Lettice, dragging up the steps of No. 33 Canning Street, paused to unfasten her waterproof and shake her wet umbrella. It was raining, it seemed to have been raining ever since she got back to town, chill November rain, a yellow haze down every street; and the weather matched her mood. Ever since April she had been trying to shut her eyes to the future, but as time drew on it refused to be ignored. It lay in wait outside the Museum, it came home with her in the Tube, it took possession of her attic, it was translating itself with appalling rapidity into the present, and she was no more ready for it than she had been months ago.

Well! she had still a week's grace, and anything might happen in a week. Lettice detached her mind with an effort, picked up a letter from the hall table, and came upstairs at a snail's pace, reading it. Her own room she expected to be dark, so with her usual deaf and blind absorption in anything to read she lingered outside on the landing. She became aware, as she stood, of another scent mingling with that of the lamp, of another clearer light than its brownish obscurity, but her eyes remained glued to her letter; not till she had reached the end did she slowly raise them from the sheet, and then she saw her door open, her room full of firelight, a white cloth gleaming, a dark figure standing in the entrance watching her with a smile.

"Buenas noches, seÑorita," said Gardiner, politely removing his cigarette.

"O-o-oh—it's you," said Lettice with striking originality.

"The curse is come upon me!" suggested Gardiner. His smile widened. "Exactly. You look so pleased!"

Lettice, after that first involuntary pause of dismay, had come into the room; she stood by the table, slowly, slowly drawing off her gloves.

"Well, of course I'm pleased; but why, why, why didn't you let me know? You said you weren't coming out till next week!"

"So sorry, but I didn't know myself. It was little Scott worked the oracle—said I was in a bad way or something." Lettice said nothing, but her chin had a mutinous cock. "Shall I go back again?"

"If you'd let me know in time," said Lettice, "I'd have got you something nice for tea. Now you'll have to put up with what there is."

That minute offended voice, that reproachful pianissimo drawl! Gardiner laughed out.

"Lettice, you're inimitable! I swear you haven't turned a hair! Do you know—do you know you've got the same button off the same coat?"

"Well, you wouldn't expect me to have the same button off another coat, would you?"

"I would not have you in any single particular in any degree different from what you are now," Gardiner declared. He dropped into a chair. "As a matter of fact, they shot me out yesterday; and if it comes to letting people know, I went straight off to Starbridge under the impression I should find you in the bosom of your family. I was shown in right on top of a Belgian work party. Awful. I came out again with my tail between my legs. That upset I couldn't even face you. I spent the night in the fields."

"It was raining."

"Quite; it was. I was under a tarpaulin on top of a stack. Oh yes, thanks, I slept like a hog. I've been dropping off at intervals ever since, in the train or any old place. Making up for lost time, I suppose."

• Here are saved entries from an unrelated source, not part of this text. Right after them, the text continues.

/-- What a row that applies gives. -/
theorem specialRow_eq_some {x y z r : Word} (h : specialRow x y z = some r) :
    r = qnan ∨
    ((isInf x = true ∨ isInf y = true) ∧ r = inf (sign x ^^ sign y)) ∨
    (isInf z = true ∧ r = z) ∨
    (isFinite x = true ∧ isFinite y = true ∧ (isZero x = true ∨ isZero y = true) ∧ isZero z = true ∧
      r = zero ((sign x ^^ sign y) && sign z)) ∨
    (isFinite x = true ∧ isFinite y = true ∧ (isZero x = true ∨ isZero y = true) ∧ isFinite z = true ∧
      isZero z = false ∧ r = z) := by
  have hrows := specialRow_cases x y z
  simp only [h, Option.some.injEq, reduceCtorEq, and_false, or_false] at hrows
  exact hrows

/-- Row S6. -/
theorem specialRow_of_zeros {x y z : Word} (hx : isFinite x = true) (hy : isFinite y = true)
    (hxy : isZero x = true ∨ isZero y = true) (hz : isZero z = true) :
    specialRow x y z = some (zero ((sign x ^^ sign y) && sign z)) := by
  have hzf := isFinite_of_isZero hz
  simp [specialRow, isNan_of_isFinite, isInf_of_isFinite, hx, hy, hzf, hxy, hz]

theorem specialRow_comm (x y z : Word) : specialRow x y z = specialRow y x z := by
  have hinv : (isInf x && isZero y || isZero x && isInf y) = (isInf y && isZero x || isZero y && isInf x) := by
    rw [Bool.or_comm, Bool.and_comm (isZero x), Bool.and_comm (isInf x)]
  unfold specialRow
  simp only [hinv, Bool.xor_comm (sign x), Bool.or_comm (isNan x), Bool.or_comm (isInf x), Bool.or_comm (isZero x)]

theorem specialRow_flipSign_flipSign (x y z : Word) : specialRow (flipSign x) (flipSign y) z = specialRow x y z := by
  unfold specialRow
  simp

/-! ### The contract by its cases (rule R86) -/

theorem fmaContract_of_some {x y z r : Word} (h : specialRow x y z = some r) : fmaContract x y z = r := by
  simp [fmaContract, h]

theorem fmaContract_of_none {x y z : Word} (h : specialRow x y z = none) : fmaContract x y z =
    if exactValue x y z = 0 then zero false else roundRNE (exactValue x y z) := by
  simp [fmaContract, h]

theorem fmaContract_of_exact_ne_zero {x y z : Word} (h : specialRow x y z = none) (hv : exactValue x y z ≠ 0) :
    fmaContract x y z = roundRNE (exactValue x y z) := by
  rw [fmaContract_of_none h, if_neg hv]

/-! ### Symmetries (rule R89) -/

theorem exactValue_comm (x y z : Word) : exactValue x y z = exactValue y x z := by
  rw [exactValue, exactValue, mul_comm]

theorem fmaContract_comm (x y z : Word) : fmaContract x y z = fmaContract y x z := by
  rw [fmaContract, fmaContract, specialRow_comm, exactValue_comm]

theorem fmaContract_flipSign_flipSign (x y z : Word) :
    fmaContract (flipSign x) (flipSign y) z = fmaContract x y z := by
  have hv : exactValue (flipSign x) (flipSign y) z = exactValue x y z := by simp [exactValue]
  rw [fmaContract, fmaContract, specialRow_flipSign_flipSign, hv]

/-- With a multiplicand and the addend negated the same row applies; its result is negated, unless it is a NaN or the
zero of two signs that differ. -/
theorem specialRow_flipSign_of_some {x y z r : Word} (h : specialRow x y z = some r) (hnan : isNan r = false)
    (hzero : ¬ (isFinite x = true ∧ isFinite y = true ∧ (isZero x = true ∨ isZero y = true) ∧ isZero z = true ∧
      (sign x ^^ sign y) ≠ sign z)) :
    specialRow (flipSign x) y (flipSign z) = some (flipSign r) := by
  have hsign : ((!sign z) != ((!sign x) ^^ sign y)) = (sign z != (sign x ^^ sign y)) := by
    rw [Bool.not_xor]
    cases sign z <;> simp
  have hqnan : isNan qnan ≠ false := by simp [isNan, qnan, expf, frac]
  unfold specialRow at h ⊢
  dsimp only at h ⊢
  rw [isNan_flipSign, isNan_flipSign, isInf_flipSign, isInf_flipSign, isZero_flipSign, isZero_flipSign, sign_flipSign,
    sign_flipSign, hsign]
  by_cases hn : (isNan x || isNan y || isNan z) = true
  · rw [if_pos hn] at h
    cases h
    exact absurd hnan hqnan
  by_cases hv : (isInf x && isZero y || isZero x && isInf y) = true
  · rw [if_neg hn, if_pos hv] at h
    cases h
    exact absurd hnan hqnan
  by_cases hi : ((isInf x || isInf y) && isInf z && (sign z != (sign x ^^ sign y))) = true
  · rw [if_neg hn, if_neg hv, if_pos hi] at h
    cases h
    exact absurd hnan hqnan
  rw [if_neg hn, if_neg hv, if_neg hi] at h ⊢
  by_cases hxy : (isInf x || isInf y) = true
  · rw [if_pos hxy] at h ⊢
    cases h
    rw [flipSign_inf, Bool.not_xor]
  by_cases hz : isInf z = true
  · rw [if_neg hxy, if_pos hz] at h ⊢
    cases h
    rfl
  rw [if_neg hxy, if_neg hz] at h ⊢
  by_cases h0 : ((isZero x || isZero y) && isZero z) = true
  · obtain ⟨hfx, hfy, -⟩ := isFinite_of_no_row hn hxy hz
    obtain ⟨hxy0, hz0⟩ := (Bool.and_eq_true _ _).mp h0
    have hs : (sign x ^^ sign y) = sign z := by
      by_contra hs
      exact hzero ⟨hfx, hfy, (Bool.or_eq_true _ _).mp hxy0, hz0, hs⟩
    rw [if_pos h0] at h ⊢
    cases h
    rw [flipSign_zero, Bool.not_xor, hs, Bool.and_self, Bool.and_self]
  · rw [if_neg h0] at h ⊢
    by_cases h0' : (isZero x || isZero y) = true
    · rw [if_pos h0'] at h ⊢
      cases h
      rfl
    · rw [if_neg h0'] at h
      cases h

/-- Without the exceptions the result of a negated multiplicand and a negated addend is negated. -/
theorem fmaContract_flipSign {x y z : Word} (hnan : isNan (fmaContract x y z) = false)
    (hzero : ¬ (isFinite x = true ∧ isFinite y = true ∧ isFinite z = true ∧ exactValue x y z = 0 ∧
      ¬ ((isZero x = true ∨ isZero y = true) ∧ isZero z = true ∧ (sign x ^^ sign y) = sign z))) :
    fmaContract (flipSign x) y (flipSign z) = flipSign (fmaContract x y z) := by
  cases hrow : specialRow x y z with
  | some r =>
    rw [fmaContract_of_some hrow] at hnan ⊢
    refine fmaContract_of_some (specialRow_flipSign_of_some hrow hnan fun ⟨hx, hy, hxy, hz, hs⟩ => hzero ?_)
    refine ⟨hx, hy, isFinite_of_isZero hz, ?_, fun ⟨_, _, heq⟩ => hs heq⟩
    have hxy : val x * val y = 0 := by rw [mul_eq_zero, val_eq_zero_iff, val_eq_zero_iff]; exact hxy
    rw [exactValue, hxy, (val_eq_zero_iff z).mpr hz, add_zero]
  | none =>
    obtain ⟨hx, hy, hz, hx0, hy0⟩ := specialRow_eq_none_iff.mp hrow
    have hv : exactValue x y z ≠ 0 := fun hv => hzero ⟨hx, hy, hz, hv, by simp [hx0, hy0]⟩
    have hneg : exactValue (flipSign x) y (flipSign z) = -exactValue x y z := by
      rw [exactValue, exactValue, val_flipSign, val_flipSign]
      ring
    rw [fmaContract_of_exact_ne_zero hrow hv, ← roundRNE_neg hv, ← hneg]
    exact fmaContract_of_exact_ne_zero (specialRow_eq_none_iff.mpr (by simp [*])) (by simp [hneg, hv])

His speech ended in a yawn. Lettice stole a glance at him out of the tail of her eye. "Were you sleeping badly right up to the end?" she asked.

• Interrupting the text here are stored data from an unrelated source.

-- ==== Sys2Proof/WellFormed.lean ====
section
/-! DEFINITION. Which commands are legal as syntax. The operand types hold every bound the formats
give (30_encoding.md R72 to R79) but one: SPECTRUM's mode 3 is reserved (R78, R82). Range errors in
otherwise legal fields are no matter of form (R82); each command's own rule checks them. -/

namespace Sys2Proof

/-- SPECTRUM's legal modes: 0, 1 and 2 (R78). -/
def legalMode (mode : BitVec 2) : Bool := mode != 3#2

/-- A command the decoder can give (R81, R82). -/
def Instr.wellFormed : Instr → Bool
  | .nop => true
  | .setcfg _ _ _ => true
  | .fxadd _ _ _ => true
  | .fxsub _ _ _ => true
  | .fxneg _ _ => true
  | .fxmul _ _ _ => true
  | .fxsubu _ _ _ => true
  | .fxmulu _ _ _ => true
  | .cmul _ _ _ => true
  | .bfly _ _ _ => true
  | .bitrev _ _ => true
  | .addrgen _ _ => true
  | .twid _ _ => true
  | .ldc _ _ _ => true
  | .stc _ _ _ => true
  | .permute => true
  | .stage _ => true
  | .fft => true
  | .spectrum mode => legalMode mode

end Sys2Proof
end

"Yes; it's been rather rotten. Never mind, all over now. It's good to be out. Brrr! You leave that toasting fork alone. Drop it! My job. You're tired; you've been fagging all day in the B.M. SiÉntese usted, seÑorita."

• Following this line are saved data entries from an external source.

-- ==== Sys2Proof/Machine/Transform.lean ====
section
/-! DEFINITION. Butterfly addressing, the input permutation, one stage, and the whole transform: ADDRGEN,
PERMUTE, STAGE, FFT (41_butterfly_stage.md R110 to R117). -/

namespace Sys2Proof.Machine

/-- addr1(s, i) (R110). -/
def addr1 (s i : Nat) : Nat := (((i >>> s) <<< 1) <<< s) + (i &&& (2 ^ s - 1))

/-- addr2(s, i) (R110). -/
def addr2 (s i : Nat) : Nat := addr1 s i + 2 ^ s

/-- tidx(L, s, i) (R110). -/
def tidx (L s i : Nat) : Nat := (i &&& (2 ^ s - 1)) <<< (L - s - 1)

/-- The raw pair of entry j (R115: the snapshot X). -/
def Memory.rawEntry (m : Memory TWord) (j : Nat) : Cx := { re := m.raw (reSlot j), im := m.raw (imSlot j) }

/-- Entry j <- c, both words tagged `t`. -/
def Memory.putRawEntry (m : Memory TWord) (j : Nat) (t : Tag) (c : Cx) : Memory TWord :=
  m.putEntry j (some { tag := t, raw := c.re }) (some { tag := t, raw := c.im })

/-- One copy of PERMUTE: OUT[rev_L(i)] <- IN[i], both words (R113). -/
def permuteOne (L : Nat) (inb out : Memory TWord) (i : Nat) : Memory TWord :=
  out.putEntry (rev L i) (inb.get (reSlot i)) (inb.get (imSlot i))

/-- The body of PERMUTE (R113). -/
def permuteBody (L n : Nat) (inb out : Memory TWord) : Memory TWord :=
  (List.range n).foldl (permuteOne L inb) out

/-- One butterfly of a stage: it reads the snapshot `x` and writes its two results into `y` (R115). -/
def stageOne (q : Twq) (t : Tag) (L s : Nat) (x y : Memory TWord) (i : Nat) : Memory TWord :=
  let r := bfly t (x.rawEntry (addr1 s i)) (x.rawEntry (addr2 s i)) (rom q t L (tidx L s i))
  (y.putRawEntry (addr1 s i) t r.1).putRawEntry (addr2 s i) t r.2

/-- The body of STAGE: all N/2 butterflies, every one reading the entries as they were at the start
(R114, R115). -/
def stageBody (q : Twq) (t : Tag) (L n : Nat) (x : Memory TWord) (s : Nat) : Memory TWord :=
  (List.range (n / 2)).foldl (stageOne q t L s x) x

/-- All stages in order, 0 to L - 1 (R116). -/
def allStages (q : Twq) (t : Tag) (L n : Nat) (x : Memory TWord) : Memory TWord :=
  (List.range L).foldl (stageBody q t L n) x

/-- ADDRGEN: RES0, RES1, RES2 <- addr1, addr2, tidx (R112). -/
def execAddrgen (st : BitVec 5) (i : BitVec 16) (s : State) : Host.Outcome State Fault Refusal :=
  finish s do
    let c ← s.config
    require (st.toNat < c.stages) .operandRange
    require (i.toNat < c.size / 2) .operandRange
    pure { s with
      res0 := BitVec.ofNat 64 (addr1 st.toNat i.toNat)
      res1 := BitVec.ofNat 64 (addr2 st.toNat i.toNat)
      res2 := BitVec.ofNat 64 (tidx c.stages st.toNat i.toNat) }

/-- PERMUTE: INBUF into OUTBUF in bit-reversed order (R113). -/
def execPermute (s : State) : Host.Outcome State Fault Refusal :=
  finish s do
    let c ← s.config
    checkBlock s.inbuf c.size c.tag
    pure { s with outbuf := permuteBody c.stages c.size s.inbuf s.outbuf }

/-- STAGE: every butterfly of one stage, in place on OUTBUF (R115). -/
def execStage (st : BitVec 5) (s : State) : Host.Outcome State Fault Refusal :=
  finish s do
    let c ← s.config
    require (st.toNat < c.stages) .operandRange
    checkBlock s.outbuf c.size c.tag
    pure { s with outbuf := stageBody s.params.twq c.tag c.stages c.size s.outbuf st.toNat }

/-- FFT: PERMUTE's checks and body, then STAGE's body for every stage; the stages' own checks always
pass there (R116; log entry 14). -/
def execFft (s : State) : Host.Outcome State Fault Refusal :=
  finish s do
    let c ← s.config
    checkBlock s.inbuf c.size c.tag
    pure { s with
      outbuf := allStages s.params.twq c.tag c.stages c.size
        (permuteBody c.stages c.size s.inbuf s.outbuf) }

end Sys2Proof.Machine
end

"You'll burn it," cried Lettice, defensively holding on. He looked up lazily; his black eyes were melting soft, his voice a seductive murmur.

"Ah! prendita mÍa, don't you know I'm going to make your toast for you every evening of your life?"

Lettice was extinguished. She sat down, unwilling but unresisting. He could make toast, and he could do what was far more difficult and unusual—make her obey him. He spoke lightly, but he was watching her all the time; he beset her with his eyes. They said bold things, but he did not press them; he made her color, and he laughed, yet he did not touch her. Why he did it? That was quite plain; he was hoarding up his happiness, playing cat and mouse, holding her life in his hand, as he had sworn he could, without closing his fingers on it. Lettice knew not whether to be glad or sorry at the respite.

"Have you seen Mr. Gardiner yet?" she asked. She preferred talking to being watched.

"Not yet. I'm booked for Woodlands to-night, but I thought I'd see you first and present him with our plans ready made; he flurries himself over anything like a discussion, dear old boy. Bet you sixpence you don't guess what I mean to do?" Lettice looked inquiring. "No; not enlist. This hand does me out of that. But I've a job in my mind's eye that will do me quite as well or even better. What do you say to the Secret Service? Don't you dare screw your nose up at me!" He was laughing at her again. "Seriously, you know, I'm cut out for it. I pass anywhere as a Spaniard, and though I say it, I have quite a pretty turn for finesse. The padre at the prison, Roche his name was, has a father who's a big brass hat in that line, and he's giving me a leg up. I shall go directly I'm fit. I'm still pretty frail; I wouldn't trust myself not to leg it out of a tight place, which at best would be ignominious, and might lead to a handy wall and a firing squad—oh, wouldn't suit my book at all. No. I give myself a fat month. I've certain plans for that month which I propose presently to lay before you. You go raspberry-pink when you blush, LÆtitia Jane; did you know it?"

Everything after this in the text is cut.